Parsing- Technical Specifications and Sovren FAQ

Overview

This article contains information about the frequently asked question about Invenias parsing.Invenias parsing capabilities are powered by the latest version of Sovren, one of the world’s leading CV/Resume Parsing engines. There are some choices we've made around our specific implementation of Sovren and how we handle the data they provide us, but you will find Sovren's full technical Specifications here and below we've summarised some responses to the most Frequently asked questions.

FAQ

What document formats can Sovren handle?

Sovren essentially supports any non-image resume and CV format, including all of the popular job board formats and social and professional networks. This includes:

  • Microsoft Word (all versions including DOCX)
  • PDF*
  • HTML
  • Rich Text (RTF)
  • OpenOffice 2.+
  • Microsoft Office HTML
  • Text Excel

If you are seeing poor parsing results from a PDF, that problem is almost certainly caused by the PDF is a file that looks great, but internally is corrupted. Here is Sovren's Article on the topic, but there is a simple way to find out if a PDF is corrupt. Open the file using the free Adobe Acrobat Reader software, choose File -> Save as Text and save the file. Then open it using a text editor such as Notepad or UltraEdit.

Does Sovren support Parsing in languages other than English?

The Sovren parser has auto language detection so you will never have to tell the parser what language a CV is written in. They currently support parsing in the following languages:

  • Bulgarian
  • Chinese (Simplified)
  • Croatian
  • Czech
  • Danish
  • Dutch
  • English (all dialects)
  • Estonian
  • Finnish
  • French (all dialects, including Canada, Belgium, Italy, Liechtenstein, and others)
  • German (all dialects including Switzerland, Liechtenstein and Austria)
  • Greek
  • Hungarian
  • Italian (all dialects)
  • Latvian
  • Lithuanian
  • Norwegian
  • Polish
  • Portuguese (all dialects)
  • Romanian
  • Russian (including Belarusian)
  • Slovak
  • Slovenian
  • Spanish (also Catalan, Galician, Basque)
  • Swedish

In addition, Sovren support automatic "Locale Detection" which is used to identify the region or country and apply some logic around parsing of an address, telephone, etc.

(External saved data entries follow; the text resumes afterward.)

-- ==== Sys2Proof/Laws/ThrustFrames.lean ====
section
/-! SUPPORT. For each operation of Machine/Thrust.lean, the parts of State it leaves as they are. -/

namespace Sys2Proof.Machine.State

@[simp] theorem takeRestrain_frame (sender : Station) (payload : List Byte) (s : State) :
    (s.takeRestrain sender payload).link = s.link ∧ (s.takeRestrain sender payload).node = s.node ∧ (s.takeRestrain
    sender payload).machine = s.machine ∧ (s.takeRestrain sender payload).drive = s.drive ∧ (s.takeRestrain sender
    payload).plans = s.plans ∧ (s.takeRestrain sender payload).engine = s.engine ∧ (s.takeRestrain sender
    payload).grout = s.grout ∧ (s.takeRestrain sender payload).muck = s.muck ∧ (s.takeRestrain sender
    payload).channels = s.channels ∧ (s.takeRestrain sender payload).overrides = s.overrides ∧ (s.takeRestrain sender
    payload).console = s.console ∧ (s.takeRestrain sender payload).freeIndex = s.freeIndex ∧ (s.takeRestrain sender
    payload).pending = s.pending := by
  unfold takeRestrain
  (repeat' split) <;> simp

@[simp] theorem takeRelease_frame (sender : Station) (payload : List Byte) (s : State) :
    (s.takeRelease sender payload).link = s.link ∧ (s.takeRelease sender payload).node = s.node ∧ (s.takeRelease
    sender payload).machine = s.machine ∧ (s.takeRelease sender payload).drive = s.drive ∧ (s.takeRelease sender
    payload).plans = s.plans ∧ (s.takeRelease sender payload).engine = s.engine ∧ (s.takeRelease sender payload).grout
    = s.grout ∧ (s.takeRelease sender payload).muck = s.muck ∧ (s.takeRelease sender payload).channels = s.channels ∧
    (s.takeRelease sender payload).overrides = s.overrides ∧ (s.takeRelease sender payload).console = s.console ∧
    (s.takeRelease sender payload).freeIndex = s.freeIndex ∧ (s.takeRelease sender payload).pending = s.pending := by
  unfold takeRelease
  (repeat' split) <;> simp

@[simp] theorem queueAnswer_frame (z : ZoneRequest) (s : State) :
    (s.queueAnswer z).node = s.node ∧ (s.queueAnswer z).machine = s.machine ∧ (s.queueAnswer z).thrust = s.thrust ∧
    (s.queueAnswer z).drive = s.drive ∧ (s.queueAnswer z).plans = s.plans ∧ (s.queueAnswer z).grout = s.grout ∧
    (s.queueAnswer z).muck = s.muck ∧ (s.queueAnswer z).channels = s.channels ∧ (s.queueAnswer z).overrides =
    s.overrides ∧ (s.queueAnswer z).freeIndex = s.freeIndex ∧ (s.queueAnswer z).pending = s.pending := by
  unfold queueAnswer
  split <;> simp

@[simp] theorem queueRefusal_frame (z : ZoneRequest) (r : ZoneRefusal) (s : State) :
    (s.queueRefusal z r).node = s.node ∧ (s.queueRefusal z r).machine = s.machine ∧ (s.queueRefusal z r).thrust =
    s.thrust ∧ (s.queueRefusal z r).drive = s.drive ∧ (s.queueRefusal z r).plans = s.plans ∧ (s.queueRefusal z
    r).grout = s.grout ∧ (s.queueRefusal z r).muck = s.muck ∧ (s.queueRefusal z r).channels = s.channels ∧
    (s.queueRefusal z r).overrides = s.overrides ∧ (s.queueRefusal z r).freeIndex = s.freeIndex ∧ (s.queueRefusal z
    r).pending = s.pending := by
  simp [queueRefusal]

@[simp] theorem testZone_frame (s : State) :
    s.testZone.node = s.node ∧ s.testZone.machine = s.machine ∧ s.testZone.drive = s.drive ∧ s.testZone.plans =
    s.plans ∧ s.testZone.grout = s.grout ∧ s.testZone.muck = s.muck ∧ s.testZone.channels = s.channels ∧
    s.testZone.overrides = s.overrides ∧ s.testZone.freeIndex = s.freeIndex ∧ s.testZone.pending = s.pending := by
  unfold testZone
  dsimp only
  (repeat' split) <;> simp

@[simp] theorem clearZone_frame (z : ZoneRequest) (s : State) :
    (s.clearZone z).node = s.node ∧ (s.clearZone z).machine = s.machine ∧ (s.clearZone z).drive = s.drive ∧
    (s.clearZone z).plans = s.plans ∧ (s.clearZone z).grout = s.grout ∧ (s.clearZone z).muck = s.muck ∧ (s.clearZone
    z).channels = s.channels ∧ (s.clearZone z).overrides = s.overrides ∧ (s.clearZone z).freeIndex = s.freeIndex ∧
    (s.clearZone z).pending = s.pending := by
  unfold clearZone
  dsimp only
  (repeat' split) <;> simp

@[simp] theorem seatZone_frame (z : ZoneRequest) (s : State) :
    (s.seatZone z).node = s.node ∧ (s.seatZone z).machine = s.machine ∧ (s.seatZone z).drive = s.drive ∧ (s.seatZone
    z).plans = s.plans ∧ (s.seatZone z).grout = s.grout ∧ (s.seatZone z).muck = s.muck ∧ (s.seatZone z).channels =
    s.channels ∧ (s.seatZone z).overrides = s.overrides ∧ (s.seatZone z).freeIndex = s.freeIndex ∧ (s.seatZone
    z).pending = s.pending := by
  unfold seatZone
  dsimp only
  (repeat' split) <;> simp

@[simp] theorem takeZoneClear_frame (sender : Nat) (payload : List Byte) (s : State) :
    (s.takeZoneClear sender payload).node = s.node ∧ (s.takeZoneClear sender payload).machine = s.machine ∧
    (s.takeZoneClear sender payload).drive = s.drive ∧ (s.takeZoneClear sender payload).plans = s.plans ∧
    (s.takeZoneClear sender payload).grout = s.grout ∧ (s.takeZoneClear sender payload).muck = s.muck ∧
    (s.takeZoneClear sender payload).channels = s.channels ∧ (s.takeZoneClear sender payload).overrides = s.overrides
    ∧ (s.takeZoneClear sender payload).freeIndex = s.freeIndex ∧ (s.takeZoneClear sender payload).pending = s.pending := by
  unfold takeZoneClear
  (repeat' split) <;> simp

@[simp] theorem takeZoneSeat_frame (sender : Nat) (payload : List Byte) (s : State) :
    (s.takeZoneSeat sender payload).node = s.node ∧ (s.takeZoneSeat sender payload).machine = s.machine ∧
    (s.takeZoneSeat sender payload).drive = s.drive ∧ (s.takeZoneSeat sender payload).plans = s.plans ∧
    (s.takeZoneSeat sender payload).grout = s.grout ∧ (s.takeZoneSeat sender payload).muck = s.muck ∧ (s.takeZoneSeat
    sender payload).channels = s.channels ∧ (s.takeZoneSeat sender payload).overrides = s.overrides ∧ (s.takeZoneSeat
    sender payload).freeIndex = s.freeIndex ∧ (s.takeZoneSeat sender payload).pending = s.pending := by
  unfold takeZoneSeat
  (repeat' split) <;> simp

@[simp] theorem takeAdvanceSetpoint_frame (v : Nat) (s : State) :
    (s.takeAdvanceSetpoint v).link = s.link ∧ (s.takeAdvanceSetpoint v).node = s.node ∧ (s.takeAdvanceSetpoint
    v).machine = s.machine ∧ (s.takeAdvanceSetpoint v).drive = s.drive ∧ (s.takeAdvanceSetpoint v).plans = s.plans ∧
    (s.takeAdvanceSetpoint v).engine = s.engine ∧ (s.takeAdvanceSetpoint v).grout = s.grout ∧ (s.takeAdvanceSetpoint
    v).muck = s.muck ∧ (s.takeAdvanceSetpoint v).channels = s.channels ∧ (s.takeAdvanceSetpoint v).overrides =
    s.overrides ∧ (s.takeAdvanceSetpoint v).console = s.console ∧ (s.takeAdvanceSetpoint v).freeIndex = s.freeIndex ∧
    (s.takeAdvanceSetpoint v).pending = s.pending := by
  unfold takeAdvanceSetpoint
  split <;> simp

@[simp] theorem takeCutterSetpoint_frame (v : Nat) (s : State) :
    (s.takeCutterSetpoint v).link = s.link ∧ (s.takeCutterSetpoint v).node = s.node ∧ (s.takeCutterSetpoint v).machine
    = s.machine ∧ (s.takeCutterSetpoint v).thrust = s.thrust ∧ (s.takeCutterSetpoint v).plans = s.plans ∧
    (s.takeCutterSetpoint v).engine = s.engine ∧ (s.takeCutterSetpoint v).grout = s.grout ∧ (s.takeCutterSetpoint
    v).muck = s.muck ∧ (s.takeCutterSetpoint v).channels = s.channels ∧ (s.takeCutterSetpoint v).overrides =
    s.overrides ∧ (s.takeCutterSetpoint v).console = s.console ∧ (s.takeCutterSetpoint v).freeIndex = s.freeIndex ∧
    (s.takeCutterSetpoint v).pending = s.pending := by
  unfold takeCutterSetpoint
  split <;> simp

@[simp] theorem takeSetpoint_frame (payload : List Byte) (s : State) :
    (s.takeSetpoint payload).link = s.link ∧ (s.takeSetpoint payload).node = s.node ∧ (s.takeSetpoint payload).machine
    = s.machine ∧ (s.takeSetpoint payload).plans = s.plans ∧ (s.takeSetpoint payload).engine = s.engine ∧
    (s.takeSetpoint payload).grout = s.grout ∧ (s.takeSetpoint payload).muck = s.muck ∧ (s.takeSetpoint
    payload).channels = s.channels ∧ (s.takeSetpoint payload).overrides = s.overrides ∧ (s.takeSetpoint
    payload).console = s.console ∧ (s.takeSetpoint payload).freeIndex = s.freeIndex ∧ (s.takeSetpoint payload).pending
    = s.pending := by
  unfold takeSetpoint
  (repeat' split) <;> simp

@[simp] theorem keepCylReport_frame (n : Nat) (r : CylReport) (s : State) :
    (s.keepCylReport n r).link = s.link ∧ (s.keepCylReport n r).node = s.node ∧ (s.keepCylReport n r).machine =
    s.machine ∧ (s.keepCylReport n r).thrust = s.thrust ∧ (s.keepCylReport n r).drive = s.drive ∧ (s.keepCylReport n
    r).plans = s.plans ∧ (s.keepCylReport n r).engine = s.engine ∧ (s.keepCylReport n r).grout = s.grout ∧
    (s.keepCylReport n r).muck = s.muck ∧ (s.keepCylReport n r).overrides = s.overrides ∧ (s.keepCylReport n
    r).console = s.console ∧ (s.keepCylReport n r).freeIndex = s.freeIndex ∧ (s.keepCylReport n r).pending = s.pending := by
  unfold keepCylReport
  split <;> simp

@[simp] theorem cylinderFault_frame (n : Nat) (old : CylState) (s : State) :
    (s.cylinderFault n old).node = s.node ∧ (s.cylinderFault n old).overrides = s.overrides ∧ (s.cylinderFault n
    old).freeIndex = s.freeIndex ∧ (s.cylinderFault n old).pending = s.pending := by
  unfold cylinderFault
  dsimp only
  (repeat' split) <;> simp

@[simp] theorem takeCylReport_frame (n : Nat) (r : CylReport) (s : State) :
    (s.takeCylReport n r).node = s.node ∧ (s.takeCylReport n r).overrides = s.overrides ∧ (s.takeCylReport n
    r).freeIndex = s.freeIndex ∧ (s.takeCylReport n r).pending = s.pending := by
  unfold takeCylReport
  dsimp only
  (repeat' split) <;> simp

@[simp] theorem clearCylinders_frame (leavesFaulted : Bool) (s : State) :
    (s.clearCylinders leavesFaulted).link = s.link ∧ (s.clearCylinders leavesFaulted).node = s.node ∧
    (s.clearCylinders leavesFaulted).machine = s.machine ∧ (s.clearCylinders leavesFaulted).drive = s.drive ∧
    (s.clearCylinders leavesFaulted).plans = s.plans ∧ (s.clearCylinders leavesFaulted).engine = s.engine ∧
    (s.clearCylinders leavesFaulted).grout = s.grout ∧ (s.clearCylinders leavesFaulted).muck = s.muck ∧
    (s.clearCylinders leavesFaulted).channels = s.channels ∧ (s.clearCylinders leavesFaulted).overrides = s.overrides
    ∧ (s.clearCylinders leavesFaulted).console = s.console ∧ (s.clearCylinders leavesFaulted).freeIndex = s.freeIndex
    ∧ (s.clearCylinders leavesFaulted).pending = s.pending := by
  simp [clearCylinders]

@[simp] theorem restartCylinders_frame (s : State) :
    s.restartCylinders.link = s.link ∧ s.restartCylinders.node = s.node ∧ s.restartCylinders.machine = s.machine ∧
    s.restartCylinders.drive = s.drive ∧ s.restartCylinders.plans = s.plans ∧ s.restartCylinders.engine = s.engine ∧
    s.restartCylinders.grout = s.grout ∧ s.restartCylinders.muck = s.muck ∧ s.restartCylinders.channels = s.channels ∧
    s.restartCylinders.overrides = s.overrides ∧ s.restartCylinders.console = s.console ∧ s.restartCylinders.freeIndex
    = s.freeIndex ∧ s.restartCylinders.pending = s.pending := by
  simp [restartCylinders]

@[simp] theorem addOwn_frame (rs : List RestraintReason) (s : State) :
    (s.addOwn rs).link = s.link ∧ (s.addOwn rs).node = s.node ∧ (s.addOwn rs).machine = s.machine ∧ (s.addOwn
    rs).drive = s.drive ∧ (s.addOwn rs).plans = s.plans ∧ (s.addOwn rs).engine = s.engine ∧ (s.addOwn rs).grout =
    s.grout ∧ (s.addOwn rs).muck = s.muck ∧ (s.addOwn rs).channels = s.channels ∧ (s.addOwn rs).overrides =
    s.overrides ∧ (s.addOwn rs).console = s.console ∧ (s.addOwn rs).freeIndex = s.freeIndex ∧ (s.addOwn rs).pending =
    s.pending := by
  unfold addOwn
  induction rs generalizing s with
  | nil => simp
  | cons x xs ih => exact ih _

@[simp] theorem restartRestraints_frame (s : State) :
    s.restartRestraints.node = s.node ∧ s.restartRestraints.machine = s.machine ∧ s.restartRestraints.drive = s.drive
    ∧ s.restartRestraints.plans = s.plans ∧ s.restartRestraints.grout = s.grout ∧ s.restartRestraints.muck = s.muck ∧
    s.restartRestraints.channels = s.channels ∧ s.restartRestraints.overrides = s.overrides ∧
    s.restartRestraints.freeIndex = s.freeIndex ∧ s.restartRestraints.pending = s.pending := by
  simp [restartRestraints]

end Sys2Proof.Machine.State
end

Does the Sovren resume parser service store my resumes?

No, the Sovren resume parsing SaaS does not store any CVs/Resumes. All parsing is done in-memory so there is never any data written to a file system or database.

Is the Sovren Service secure and scalable?

Invenias integrates with Sovren via a REST API. Sovren's service uses SSL to handle encrypted links between services and does not store your data. This service runs on Amazon Web Services (AWS), scales both vertically and horizontally and has no document limits.